Lou Picciano loupicciano at comcast.net
Fri Jan 20 13:53:12 UTC 2012


Yes, Jason, now that James has mentioned the 'Interrupt Storm' matter... 

You've piqued my interest. Any chance you're having all these problems on a SandyBridge system? Would love to hear more. In our case, we'd seen interrupt faults rising into the _multiple millions_, over a 5-second interval, before all hell started breaking loose. Though our (latest series of) problems were not network-related, they may be responsible for problems with ZFS. 

Lou Picciano 

----- Original Message -----
From: "James Carlson" <carlsonj at workingcode.com> 
To: "Jason Matthews" <jason at broken.net> 
Cc: openindiana-discuss at openindiana.org 
Sent: Thursday, January 19, 2012 12:26:30 PM 
Subject: Re: [OpenIndiana-discuss] Crossbow performance & bit rot 

On 01/17/12 14:01, Jason Matthews wrote: 
>> Another fairly likely possibility would be the hardware offload 
>> features that some drivers can use -- checksum and LSO. If the 
>> driver you're using can turn off these features, I strongly 
>> recommend trying that. I'd quickly run out of appendages before 
>> I could count the number of times that "hardware acceleration" 
>> has thrown performance in the toilet. 
> 
> The igb driver doesn't have any tunables for disabling hardware 
> acceleration. 

It has a lot of tunables. First, there are the ones documented in 
/kernel/drv/igb.conf. Of those, perhaps the most interesting is 
flow_control. It looks like the hardware acceleration ones here are the 
queuing-related ones, but they appear to be disabled by default. 

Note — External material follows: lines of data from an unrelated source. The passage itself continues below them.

-- ==== Sys2Proof/Proofs/Reports.lean ====
section
/-! PROOF of O12 and O13. An absorbed report: the record it leaves, the re-ranks it triggers and its frame (R20),
and how the class of a report moves an in-service hop (R19, R21 to R25). -/

namespace Sys2Proof.Machine

open Sys2Proof

/-! ### What a judged report can change -/

@[simp] theorem Hop.judgeClass_profile (h : Hop) (c : ReportClass) : (h.judgeClass c).profile = h.profile := by
  have hcount : h.countBad.profile = h.profile := by
    unfold Hop.countBad
    split <;> rfl
  unfold Hop.judgeClass
  split
  case h_3 | h_6 => exact hcount
  all_goals rfl

/-- Judging a report moves the condition of the hop, never its profile. -/
@[simp] theorem Hop.judge_profile (h : Hop) (r : Report) : (h.judge r).profile = h.profile := by
  unfold Hop.judge
  split
  · split <;> rfl
  · exact h.judgeClass_profile _

/-! ### Absorbing a report (R20) -/

/-- A trigger sent on a condition is appended where the condition holds (R128). -/
theorem State.triggerIf_decide_triggers (p : Prop) [Decidable p] (t : Trigger) (s : State) :
    (s.triggerIf (decide p) t).triggers = s.triggers ++ if p then [t] else [] := by
  by_cases hp : p <;> simp [hp]

/-- The record that an absorbed report leaves at hop `i`: the copy, judged unless the hop is held. -/
def State.reportedHop (i : HopIndex) (r : Report) (stamp : Quad) (s : State) : Hop :=
  if s.held i then s.hops[i].copyReport r stamp else (s.hops[i].copyReport r stamp).judge r

section
variable (i : HopIndex) (r : Report) (stamp : Quad) (s : State)

/-- Absorbing a report writes the record it leaves, and triggers a re-rank for each of the two changes. -/
theorem State.absorb_eq :
    s.absorb i r stamp =
      ((s.putHop i (s.reportedHop i r stamp)).triggerIf
        (decide ((s.reportedHop i r stamp).state ≠ s.hops[i].state)) (.hop i)).triggerIf
        (decide ((s.reportedHop i r stamp).profile ≠ s.hops[i].profile)) (.hop i) := rfl

/-- Held or not, the hop's profile is the reported one. -/
theorem State.reportedHop_profile : (s.reportedHop i r stamp).profile = r.profile := by
  unfold State.reportedHop
  split
  · rfl
  · exact Hop.judge_profile _ r

theorem State.absorb_hops : (s.absorb i r stamp).hops = s.hops.set i (s.reportedHop i r stamp) := by
  rw [State.absorb_eq, State.triggerIf_hops, State.triggerIf_hops, State.putHop_hops]

/-- One re-rank for a change of state, and after it one for a change of profile (R33). -/
theorem State.absorb_triggers :
    (s.absorb i r stamp).triggers =
      s.triggers ++ (if (s.reportedHop i r stamp).state ≠ s.hops[i].state then [Trigger.hop i] else []) ++
        (if r.profile ≠ s.hops[i].profile then [Trigger.hop i] else []) := by
  rw [State.absorb_eq, State.triggerIf_decide_triggers, State.triggerIf_decide_triggers, State.putHop_triggers,
    State.reportedHop_profile]

/-- Absorbing a report writes the hop table, the triggers and the accounting of attention alone. -/
theorem State.absorb_frame :
    { s.absorb i r stamp with
      hops := s.hops, triggers := s.triggers, attentionCount := s.attentionCount, chan := s.chan } = s := by
  simp [State.absorb_eq]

Then there are ones that can be controlled via igb.conf but that aren't 
advertised in the default file that ships. These include: 

intr_force 
tx_hcksum_enable 
rx_hcksum_enable 
lso_enable 
tx_head_wb_enable 
tx_copy_threshold 
tx_recycle_threshold 
tx_overload_threshold 
tx_resched_threshold 
rx_copy_threshold 
rx_limit_per_intr 
intr_throttling 
mcast_max_num 

Several of those control hardware acceleration features. 

Then there are the private link properties that you can access via dladm 
show-linkprop (but that don't show up unless specifically requested): 

_tx_copy_thresh 
_tx_recycle_thresh 
_tx_overload_thresh 
_tx_resched_thresh 
_rx_copy_thresh 
_rx_limit_per_intr 
_intr_throttling 
_adv_pause_cap 
_adv_asym_pause_cap 

All of those look interesting, but would likely require some 
driver-level information to use properly. 

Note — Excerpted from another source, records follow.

-- ==== Sys2Proof/Machine/Tokens.lean ====
section
/-! DEFINITION. The meanings of LIT, MATCH2, MATCH3 and MATCH4: decoded by DECOMPRESS (rules R110 to R115 and R157 to
R162), emitted by COMPRESS (rule R197) and ENCODE_TOKENS (rule R232). -/

namespace Sys2Proof.Machine

/-- One iteration of BACKREF_COPY (rule R160): append the byte `dist` back and count it. -/
def copyByte (dist : Nat) (s : State) : State :=
  let s' := State.append (s.outByte (s.outLen - dist)) s
  { s' with temps := { s'.temps with k := s'.temps.k + 1 } }

/-- BACKREF_COPY (rule R160) of the bytes that remain, one at a time in increasing order. The flag says that
OVERRUN_HANDLE was reached (rule R161): `out_len = D` with bytes left to copy. -/
def backrefCopy (dist : Nat) : Nat → State → State × Bool
  | 0, s => (s, false)
  | r + 1, s => if s.outLen = s.dlen.toNat then (s, true) else backrefCopy dist r (copyByte dist s)

/-- The registers a copy starts with (rules R159 and R160): the source index, and a count of 0. -/
def beginCopy (dist : Nat) (s : State) : State := { s with temps := { s.temps with src := s.outLen - dist, k := 0 } }

/-- What follows a copy: OVERRUN_HANDLE where it was reached (rule R161), else TAG_ADVANCE (rule R162). Truncate drops the
bytes that remain, and the iteration ends as usual. -/
def endCopy (overrun : Overrun) (r : State × Bool) : State :=
  match r.2, overrun with
  | true, .error => raise .invalidIndex none r.1
  | true, .truncate => tagAdvance r.1
  | false, _ => tagAdvance r.1

/-- BACKREF_CHECK (rule R159), then the copy, the token having been decoded. -/
def decBackref (cfg : Config) (dist len : Nat) (s : State) : State :=
  if s.outLen < dist then raise .invalidIndex none s
  else endCopy cfg.overrun (backrefCopy dist len (beginCopy dist s))

/-- The decode of a match token (rules R111 to R114): its bytes go to `b0` to `b3`, `pos` passes them, and `dist` and `len`
are written. -/
def noteMatch (bytes : List Byte) (dist len : Nat) (s : State) : State :=
  { s with
    pos := s.pos + bytes.length
    temps := { Temps.noteBytes s.temps bytes with dist := BitVec.ofNat 13 dist, len := BitVec.ofNat 17 len } }

/-- A match token in DECOMPRESS. -/
def decMatch (cfg : Config) (i : Instr) (dist len : Nat) (s : State) : State :=
  decBackref cfg dist len (noteMatch (encode i) dist len s)

/-- A literal token in DECOMPRESS (rules R110, R158 and R162). -/
def decLit (v : Byte) (s : State) : State := tagAdvance (State.append v { s with pos := s.pos + 1 })

/-- A token of `len` bytes in an encoder job: COMPRESS emits and registers (rule R197), ENCODE_TOKENS emits and goes on to
the next token (rule R232). -/
def encToken (h4 : Hash4) (i : Instr) (len : Nat) : EncJob → State → State
  | .compress, s => finderEmit h4 i len s
  | .tokens, s => { emit i s with tokIdx := s.tokIdx + 1 }

/-- LIT (rules R80, R104 and R110). -/
def execLit (v : Byte) (s : State) : Host.Outcome State Fault Refusal :=
  match s.phase with
  | .dec .loop => .next (decLit v s)
  | .enc j .loop => .next (encToken Config.here.hash4 (.lit v) 1 j s)
  | _ => .refused .outOfPlace

/-- A match token at whichever point the job is; the tiers differ only in their element and their operands. -/
def matchToken (i : Instr) (dist len : Nat) (s : State) : Host.Outcome State Fault Refusal :=
  match s.phase with
  | .dec .loop => .next (decMatch Config.here i dist len s)
  | .enc j .loop => .next (encToken Config.here.hash4 i len j s)
  | _ => .refused .outOfPlace

/-- MATCH2 (rules R81, R101 and R112). -/
def execMatch2 (la : BitVec 4) (da : BitVec 12) (s : State) : Host.Outcome State Fault Refusal :=
  matchToken (.match2 la da) (matchDist da) (lenA la) s

/-- MATCH3 (rules R82, R102 and R113). -/
def execMatch3 (lb : BitVec 8) (da : BitVec 12) (s : State) : Host.Outcome State Fault Refusal :=
  matchToken (.match3 lb da) (matchDist da) (lenB lb) s

/-- MATCH4 (rules R83, R103 and R114). -/
def execMatch4 (lc : BitVec 16) (da : BitVec 12) (s : State) : Host.Outcome State Fault Refusal :=
  matchToken (.match4 lc da) (matchDist da) (lenC lc) s

end Sys2Proof.Machine
end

> I did however issue 'echo dohwcksum/W 0 | mdb -kw' 
> 
> I assume that turned off hardware checksums. Flipping that bit made no 
> difference, however. 
> 
> I added a Broadcom 5709 dual port card which uses the bnx driver. It 
> experiences the same degradation as the Intel chips. The Broadcom driver is 
> configurable for turning off hardware checksums and so I did that in 
> bnx.conf. It made no difference, the network performance still deteriorates. 

That's interesting. 

Have you tried isolating other components? Is the behavior the same on 
all switch ports? Does it differ if you're connected to a different 
brand of switch? 

Is there anything special going on here? For example, do you have 
standard IEEE link negotiation turned off -- forcing duplex or link speed? 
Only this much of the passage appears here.